BEGIN Input

def osmRegs : List Reg :=
  [roReg 0x00 1 fun s _ => osmStatus s,
   roReg 0x04 1 fun s _ => BitVec.ofNat 32 s.osm.outRing,
   roReg 0x08 1 fun s _ => s.osm.space,
   w1cReg 0x10 (fun s => s.osm.event) fun w s => setOsm (fun o => { o with event := w }) s,
   rwReg 0x14 1 (fun s _ => s.osm.eventEn) fun _ v s => setOsm (fun o => { o with eventEn := keep v 10 0 }) s,
   roReg 0x20 2 fun s k => wordAt (osmConds s) k,
   roReg 0x30 4 locStat,
   roReg 0x40 4 fun s i => BitVec.ofNat 32 (((nth s.osm.slots i none).map LocSlot.f).getD 0),
   rcReg 0x80 16 (fun s k => nth s.osm.cnt k 0#32) fun k v s => setOsm (fun o => { o with cnt := setAt o.cnt k v }) s,
   rwReg 0x100 1 (fun s _ => s.osm.setSel) fun _ v s => setOsm (fun o => { o with setSel := keep v 2 0 }) s,
   roReg 0x140 32 fun s k => wordAt (((selSet s).map fun e => e.entry.toNat).getD 0) k,
   roReg 0x1C0 8 setRtWord,
   rwReg 0x200 1 (fun s _ => s.osm.brSel) fun _ v s => setOsm (fun o => { o with brSel := keep v 12 0 }) s,
   roReg 0x210 4 fun s k => wordAt (nth s.osm.located s.osm.brSel.toNat 0#128).toNat k,
   roReg 0x400 2048 inputWord]

/-! SEP, GE and ALA -/

def setSep (f : Sep → Sep) (s : State) : State := { s with sep := f s.sep }
def setGe (f : Ge → Ge) (s : State) : State := { s with ge := f s.ge }
def setAla (f : Ala → Ala) (s : State) : State := { s with ala := f s.ala }

/-- A value that is not finite and positive is ignored (R349). -/
def posFinite (old v : Word) : Word := if fisFinite f32 v.toNat && flt f32 0 v.toNat then v else old
/-- A value outside 0 to 1 is ignored. -/
def unitRange (old v : Word) : Word := if fle f32 0 v.toNat && fle f32 v.toNat 0x3F800000 then v else old

def divCfgOf (v : Word) : Word :=
  wordOf [(16, 4, max 1 (fld v.toNat 19 16)), (8, 4, max 1 (min 8 (fld v.toNat 11 8))), (0, 6, max 1 (fld v.toNat 5 0))]

/-- SEP_ZONE_DATA. -/
def zoneWord (s : State) (k : Nat) : Word :=
  match lookupK s.sep.zones s.sep.zoneSel.toNat with
  | none => 0#32
  | some z =>
    match k with
    | 4 => z.f.getD 0#32
    | 5 => z.d.getD 0#32
    | 6 => wordOf [(2, 1, b2n z.alt), (1, 1, b2n z.f.isSome), (0, 1, b2n z.d.isSome)]
    | 7 => wordOf [(16, 8, z.topo), (0, 8, z.div)]
    | k => wordAt z.entry.toNat k

/-- SEP_POINT_DATA (R312): STALE resets to 1 in every point. -/
def pointWord (s : State) (k : Nat) : Word :=
  let v := match lookupK s.sep.points s.sep.pointSel.toNat with
    | some p => packFields [(80, 48, p.sec), (48, 32, p.ns), (6, 2, p.pos), (4, 2, p.last), (3, 1, b2n p.stale), (2, 1, b2n p.invert), (1, 1, b2n p.valid)]
    | none => 8
  wordAt v k

def topoStat (s : State) : Word := wordOf [(16, 1, b2n s.sep.topoEn), (0, 16, s.sep.topoNow)]

def alaStatus (s : State) : Word :=
  wordOf [(16, 8, bitmap 8 fun k => (nth s.ala.pins k Pin.reset).readback), (8, 8, pinState s), (0, 1, b2n (decide (s.sys.runState = .run)))]

def alaActive (s : State) : Word :=
  wordOf [(16, 10, (s.ala.active.filter fun i => !i.conf).length), (0, 10, s.ala.active.length)]

def putPinCfg (k : Nat) (v : Word) (s : State) : State :=
  drivePins (setAla (fun a => { a with pins := modAt a.pins k fun p => { p with cfg := wordOf [(4, 2, p.hold), (0, 2, fld v.toNat 1 0)] } }) s)

/-- ALA_RULE_RT: the active instance of the rule. -/
def ruleRt (s : State) (k : Nat) : Word :=
  let r := s.ala.ruleSel.toNat
  let i := s.ala.active.find? fun i => i.rule = r
  match k with
  | 0 => BitVec.ofNat 32 ((i.map Inst.id).getD 0)
  | 1 => BitVec.ofNat 32 ((i.map Inst.seq).getD 0)
  | 2 => wordOf [(1, 1, b2n ((i.map Inst.conf).getD false)), (0, 1, b2n (s.ala.values.contains r))]
  | _ => 0#32

def frameStat (s : State) (g : Nat) : Word :=
  match s.ala.groups[g]? with
  | some x => wordOf [(16, 16, x.stNum), (0, 16, x.sqNum)]
  | none => 0#32

def sepRegs : List Reg :=
  [roReg 0x00 1 fun s _ => wordOf [(16, 16, s.sep.outNow), (0, 16, s.sep.sepNow)],
   rwlReg 0x04 1 (fun s _ => s.sep.dfTh) fun _ v s => setSep (fun x => { x with dfTh := posFinite x.dfTh v }) s,
   rwlReg 0x08 1 (fun s _ => s.sep.drTh) fun _ v s => setSep (fun x => { x with drTh := posFinite x.drTh v }) s,
   rwlReg 0x0C 1 (fun s _ => s.sep.divCfg) fun _ v s => setSep (fun x => { x with divCfg := divCfgOf v }) s,
   rwlReg 0x10 1 (fun s _ => s.sep.repTicks) fun _ v s => setSep (fun x => { x with repTicks := clampW 16 1 65535 v }) s,
   roReg 0x14 1 fun s _ => BitVec.ofNat 32 s.sep.outRing,
   roReg 0x18 1 fun s _ => topoStat s,
   w1cReg 0x20 (fun s => s.sep.event) fun w s => setSep (fun x => { x with event := w }) s,
   rwReg 0x24 1 (fun s _ => s.sep.eventEn) fun _ v s => setSep (fun x => { x with eventEn := keep v 8 0 }) s,
   rcReg 0x40 8 (fun s k => nth s.sep.cnt k 0#32) fun k v s => setSep (fun x => { x with cnt := setAt x.cnt k v }) s,
   rwReg 0x80 1 (fun s _ => s.sep.zoneSel) fun _ v s => setSep (fun x => { x with zoneSel := keep v 11 0 }) s,
   roReg 0x90 8 zoneWord,
   rwReg 0xC0 1 (fun s _ => s.sep.pointSel) fun _ v s => setSep (fun x => { x with pointSel := keep v 16 0 }) s,
   roReg 0xD0 4 pointWord,
   rwlReg 0x200 1 (fun s _ => s.ge.cfg) fun _ v s => setGe (fun g => { g with cfg := clampW 4 0 10 v }) s,
   rwlReg 0x204 1 (fun s _ => s.ge.outMin) fun _ v s => setGe (fun g => { g with outMin := clampW 20 1 0xFFFFF v }) s,
   rwlReg 0x208 1 (fun s _ => s.ge.outFrac) fun _ v s => setGe (fun g => { g with outFrac := unitRange g.outFrac v }) s,
   roReg 0x20C 1 fun s _ => BitVec.ofNat 32 s.ge.outRing,
   roReg 0x210 2 fun s k => wordAt (s.ge.lastSec % 2 ^ 48) k,
   rcReg 0x220 8 (fun s k => nth s.ge.cnt k 0#32) fun k v s => setGe (fun g => { g with cnt := setAt g.cnt k v }) s,
   roReg 0x400 128 fun s k => bitWord (fun z => s.ge.out.contains z) k,
   roReg 0x2000 1 fun s _ => alaStatus s,
   woReg 0x2004 1 fun _ v s => pinClear (fld v.toNat 7 0) s,
   roReg 0x2008 1 fun s _ => BitVec.ofNat 32 s.ala.outRing,
   roReg 0x200C 1 fun s _ => alaActive s,
   w1cReg 0x2010 (fun s => s.ala.event) fun w s => setAla (fun a => { a with event := w }) s,
   rwReg 0x2014 1 (fun s _ => s.ala.eventEn) fun _ v s => setAla (fun a => { a with eventEn := keep v 7 0 }) s,
   rwlReg 0x2018 1 (fun s _ => s.ala.retx) fun _ v s => setAla (fun a => { a with retx := clampW 16 2 60000 v }) s,
   rwlReg 0x2020 8 (fun s k => (nth s.ala.pins k Pin.reset).cfg) putPinCfg,
   rcReg 0x2040 16 (fun s k => nth s.ala.cnt k 0#32) fun k v s => setAla (fun a => { a with cnt := setAt a.cnt k v }) s,
   roReg 0x2080 16 fun s k => bitWord (fun r => s.ala.values.contains r) k,
   roReg 0x20C0 8 frameStat,
   rwReg 0x2100 1 (fun s _ => s.ala.ruleSel) fun _ v s => setAla (fun a => { a with ruleSel := keep v 8 0 }) s,
   roReg 0x2120 8 fun s k => wordAt (ruleOf s s.ala.ruleSel.toNat).toNat k,
   roReg 0x2140 4 ruleRt,
   rwReg 0x2180 1 (fun s _ => s.ala.limSel) fun _ v s => setAla (fun a => { a with limSel := keep v 9 0 }) s,
   roReg 0x2190 4 fun s k => wordAt ((lookupK s.ala.limits s.ala.limSel.toNat).getD 0#128).toNat k,
   roReg 0x2200 32 fun s k => bitWord (fun j => s.ala.conds.lims.contains j) k,
   roReg 0x2280 1 fun s _ => BitVec.ofNat 32 (s.ala.conds.fixed % 32)]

END Input

_Your instructions_:
Exactly the lines from the one containing "roReg 0x2008 1" through the last line of the records are to be transcribed, both endpoints included.

_Completed task_:
   roReg 0x2008 1 fun s _ => BitVec.ofNat 32 s.ala.outRing,
   roReg 0x200C 1 fun s _ => alaActive s,
   w1cReg 0x2010 (fun s => s.ala.event) fun w s => setAla (fun a => { a with event := w }) s,
   rwReg 0x2014 1 (fun s _ => s.ala.eventEn) fun _ v s => setAla (fun a => { a with eventEn := keep v 7 0 }) s,
   rwlReg 0x2018 1 (fun s _ => s.ala.retx) fun _ v s => setAla (fun a => { a with retx := clampW 16 2 60000 v }) s,
   rwlReg 0x2020 8 (fun s k => (nth s.ala.pins k Pin.reset).cfg) putPinCfg,
   rcReg 0x2040 16 (fun s k => nth s.ala.cnt k 0#32) fun k v s => setAla (fun a => { a with cnt := setAt a.cnt k v }) s,
   roReg 0x2080 16 fun s k => bitWord (fun r => s.ala.values.contains r) k,
   roReg 0x20C0 8 frameStat,
   rwReg 0x2100 1 (fun s _ => s.ala.ruleSel) fun _ v s => setAla (fun a => { a with ruleSel := keep v 8 0 }) s,
   roReg 0x2120 8 fun s k => wordAt (ruleOf s s.ala.ruleSel.toNat).toNat k,
   roReg 0x2140 4 ruleRt,
   rwReg 0x2180 1 (fun s _ => s.ala.limSel) fun _ v s => setAla (fun a => { a with limSel := keep v 9 0 }) s,
   roReg 0x2190 4 fun s k => wordAt ((lookupK s.ala.limits s.ala.limSel.toNat).getD 0#128).toNat k,
   roReg 0x2200 32 fun s k => bitWord (fun j => s.ala.conds.lims.contains j) k,
   roReg 0x2280 1 fun s _ => BitVec.ofNat 32 (s.ala.conds.fixed % 32)]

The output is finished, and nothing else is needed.